Game Review Common Confusion

Duckfest

Updated: Oct 15, 2024, 11:18 AM | 6

Introduction

Reviewing your games is one of the best ways to improve your chess. The chess.com Game Analysis is one of the most useful tools to assist you in the reviewing process. It helps you find flaws in your play and gives shows better alternatives.

But the feedback can also lead to confusion sometimes. In this article I'll discuss the mechanics of engine analysis and the Game Review to clear up some common misconceptions. Any confusion remaining after you've read this article is likely caused by your lack of understanding of the positions. That's not for me to solve, that's above my paygrade.

What do I mean by confusion? Every time the feedback makes you think 'how can move X be the best move?' or 'how can move Y be an inaccuracy, not a blunder?' or "what crack is our beloved bot on?"

This will not be a how-to guide teaching you how to use the engine to improve your chess. The focus of this article is on the feedback a player receives in post-game analysis and how the output can lead to confusion.

1. Engine Exaggeration

We have all had this happen from time to time: During the game review you are trying to find out why your move wasn’t the best move, you click on the top engine move and as soon as the move is played the engine tells you “Excellent Move!”. What? Why isn’t the best move the best move?

Stockfish recommends multiple moves

It’s a very common source of confusion as can be seen by topics like inconsistent analysis, stockfish changing its mind, how can the best move be inaccurate, why is best move a mistake and can someone explain this move? That last topic is a great example.

Example from the forum

OP asks Why's the computer saying Bishop to a1 is the best move for white?

Position in the forum topic

The way the information is presented is misleading, because it creates the sense that you failed to find the best move.

In reality the engine evaluation is much more nuanced.
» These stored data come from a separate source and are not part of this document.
-- ==== Sys2Proof/Machine/Queues.lean ====
section
/-! DEFINITION. Queues: their state, admission, spilling, and the commands that set and read them (R224–R258). -/
namespace Sys2Proof.Machine

def QRef.isEq : QRef → Bool
  | .voq _ => false
  | .eq _ => true

/-! ### Counting drops (R246, R257, R258) -/

/-- Does a QUALIFIER of DROPPED select this cause and kind of queue? -/
def selDrop (r : QRef) (cause q : Nat) : Bool :=
  (q % 16 == 0 || q % 16 == cause) && (bit q 4 == r.isEq)

/-- Count one drop at a queue under a cause; cause 0x05 raises ADMIT_NO_BUFFER once per second. -/
def Dev.countDrop (d : Dev) (r : QRef) (cause : Nat) : Dev :=
  let d := if r.isEq then d.bumpI uVOQ TMQ_DROP_EQ.COUNT cause else d.bumpI uVOQ TMQ_DROP_VOQ.COUNT cause
  let d := d.tallySel uVOQ 0x21 1 (selDrop r cause)
  if cause = 5 then d.raiseOnce uVOQ 0x11 0 (fun n => leBytes 4 n) else d

/-- The body of a packet that leaves or is dropped: an on-die body loses one use; a private spilled copy is gone with its
stream (R243, R244, R246). -/
def Dev.dropLoc (d : Dev) : Loc → Dev
  | .cells h => d.dropRef h
  | .spill _ => d

/-! ### The spillway (R240–R243, R251–R253) -/

/-- Free spill-stream blocks that the queue's head has passed (R241). -/
def Dev.trimSpill : Nat → Dev → QRef → Dev
  | 0, d, _ => d
  | n + 1, d, r =>
    let q := d.queue r
    let lim := match q.pkts.find? (fun p => p.stream.isSome) with
      | some p => (p.stream.getD (0, 0)).1
      | none => q.wr
    match q.blocks with
    | [] => d
    | b :: bs =>
      if q.base + spillBlock ≤ lim then
        Dev.trimSpill n (Dev.freeChain [b] (d.setQueue r { q with blocks := bs, base := q.base + spillBlock }) reqSpill) r
      else d

/-- One credit, in 64-byte units (R319). -/
def Dev.creditUnits (d : Dev) : Nat := d.act 99 CRD_CFG.CREDIT_KIB * 16

/-- When a VOQ empties, its balance above one credit is discarded (R319). -/
def Dev.settleBalance (d : Dev) : QRef → Dev
  | .eq _ => d
  | .voq n =>
    let q := d.queue (.voq n)
    if q.pkts.isEmpty ∧ (d.creditUnits : Int) < q.credit then
      (d.setQueue (.voq n) { q with credit := d.creditUnits }).add 416 ZFP_CREDIT_WASTE.COUNT (q.credit - d.creditUnits).toNat
    else d

/-- Back to ON_DIE once no spilled byte is left and the depth is below SPILL_OFF, or SPILL_EN is clear; the open block is
closed (R240). Every removal from a queue ends here, so R319's discard is made first. -/
def Dev.settleSpill (d : Dev) (r : QRef) : Dev :=
  let d := d.settleBalance r
  let d := d.trimSpill (d.queue r).blocks.length r
  let q := d.queue r
  if q.spilled ∧ q.pkts.all (fun p => p.stream.isNone)
      ∧ (¬ q.spillEn ∨ q.depth < kibUnits (d.getI uVOQ TMQ_AP_SPILL.SPILL_OFF q.profile)) then
    Dev.freeChain q.blocks
      (d.setQueue r { q with spilled := false, blocks := [], base := 0, wr := 0, flushed := 0 }) reqSpill
  else d

/-- Bring the spill bucket up to the present: it gains BUDGET × share, up to BUCKET_KIB (R252). Levels are in 1/800 byte. -/
def Dev.refillSpill (d : Dev) : Dev :=
  let gain : Nat := d.act uSPW SPW_CFG.BUDGET * d.get uSPW SPW_STATUS.SHARE_PCT * (d.now - d.tm.spillTime)
  let cap : Nat := d.act uSPW SPW_CFG.BUCKET_KIB * 1024 * 800
  let l := min (d.tm.spillLevel + gain) cap
  { d with tm := { d.tm with spillLevel := l, spillTime := d.now } }

/-- Stream bytes a packet takes: link, descriptor and body, 8-byte aligned (R241). -/
def spillSize (len : Nat) : Nat := (8 + 32 + len + 7) / 8 * 8

/-- Take blocks until a queue's stream reaches byte `need`; false when one cannot be granted. -/
def Dev.growSpill : Nat → Dev → QRef → Nat → Dev × Bool
  | 0, d, r, need => (d, decide (need ≤ (d.queue r).base + spillBlock * (d.queue r).blocks.length))
  | n + 1, d, r, need =>
    let q := d.queue r
    if need ≤ q.base + spillBlock * q.blocks.length then (d, true) else
    let g := d.obtain reqSpill 1 spillBlock
    match g.2 with
    | [] => (g.1, false)
    | bs => Dev.growSpill n ((bs.foldl (fun d b => if b.1 = 1 then d.sideWrite true (blockAddr b.2) 7 32 else d) g.1).setQueue r { g.1.queue r with blocks := (g.1.queue r).blocks ++ bs }) r need

/-- How a body joins a queue: in its cells, on the spillway (its cells are then given up), or not at all. -/
inductive Placed
  | onDie
  | spilled (s e : Nat)
  | no (cause : Nat)
  deriving DecidableEq, Repr

/-- Admission test 6 (R246, R252): where the packet's body goes. -/
def Dev.place (d : Dev) (r : QRef) (len : Nat) : Dev × Placed :=
  let q := d.queue r
  if q.spilled ∧ q.spillEn then
    let d := d.refillSpill
    if d.tm.spillLevel < 0 then
      if d.poolFree 0 * 100 < d.poolCount 0 * d.act uSPW SPW_CFG.DEFER_FLOOR_PCT then (d, .no 6)
      else ((d.bump uSPW SPW_DEFERRED.COUNT).tally uSPW 0x22 1, .onDie)
    else
      let e := q.wr + spillSize len
      let g := Dev.growSpill (spillSize len / spillBlock + 2) d r e
      if g.2 then
        let d := { g.1 with tm := { g.1.tm with spillLevel := g.1.tm.spillLevel - (len * 800 : Nat) } }
        let full := e / spillBlock - q.wr / spillBlock
        let d := (d.add uSPW SPW_BLOCKS_WRITTEN.COUNT full).tallyQ uSPW 0x20 full (fun _ => true)
        (d.setQueue r { d.queue r with wr := e, flushed := max q.flushed (e / 256 * 256) }, .spilled q.wr e)
      else (g.1, .no 5)
  else (d, .onDie)

/-! ### Admission (R246–R249) -/

/-- A profile's curve for a colour: CURVE_EN, MIN_TH, MAX_TH and MAX_P. Colour 0 is green, 1 yellow, and any other red. -/
def Dev.curve (d : Dev) (profile colour : Nat) : Bool × Nat × Nat × Nat :=
  match colour with
  | 0 => (d.flagI uVOQ TMQ_AP_G.CURVE_EN profile, d.getI uVOQ TMQ_AP_G.MIN_TH profile, d.getI uVOQ TMQ_AP_G.MAX_TH profile,
          d.getI uVOQ TMQ_AP_G.MAX_P profile)
  | 1 => (d.flagI uVOQ TMQ_AP_Y.CURVE_EN profile, d.getI uVOQ TMQ_AP_Y.MIN_TH profile, d.getI uVOQ TMQ_AP_Y.MAX_TH profile,
          d.getI uVOQ TMQ_AP_Y.MAX_P profile)
  | _ => (d.flagI uVOQ TMQ_AP_R.CURVE_EN profile, d.getI uVOQ TMQ_AP_R.MIN_TH profile, d.getI uVOQ TMQ_AP_R.MAX_TH profile,
          d.getI uVOQ TMQ_AP_R.MAX_P profile)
Here is the plain Stockfish output:

Stockfish recommendations

From a human perspective, it’s nonsense to declare one of these moves better than the others. No chess player can explain the difference between + 6.1 and 6.0 evaluation. All five candidate moves are about equally strong. When I did the analysis the Game Review told me: Bd4 is best. A different answer, but stated just as firmly.

The full picture of these five lines and their evaluations wouldn’t give a player the impression Ba1 is a move that needs further exploration.

Takeaway: Instead of presenting multiple moves as equally strong, the Game Review will pick the top engine move and call it best, exaggerating the relative evaluation.

Example from my own games

Here is a very common position when playing the London at lower ratings. It can be reached through multiple move order, for example 1. d4 d5 2. Bf4 Nf6 3. e3 Nc6.

In this position the 10 best moves are all within a 0.30 evaluation range of each other, meaning that the 10th best move is less than 0.30 worse than the top engine move. The best 5 engine moves are closer even. Practically, this means that sometimes Nf3 is considered the best move. Sometimes c4. Sometimes Nd2. Very close are a3, Bb5, Nc3, Bd3, c3 and Be2.

2. Stockfish Scapegoat

At the root of the miscommunication lies the distance between Stockfish’s output of abstract calculations on the one hand and the chess players that are still developing their understanding of the game on the other hand. And in between these two extremes is chess.com as an intermediary, building functionality to translate the data to players in easily digestible formats.

It’s important to realize that when players are confused by the engine analysis or by Stockfish, most of the time they are talking about the chess.com Game Review.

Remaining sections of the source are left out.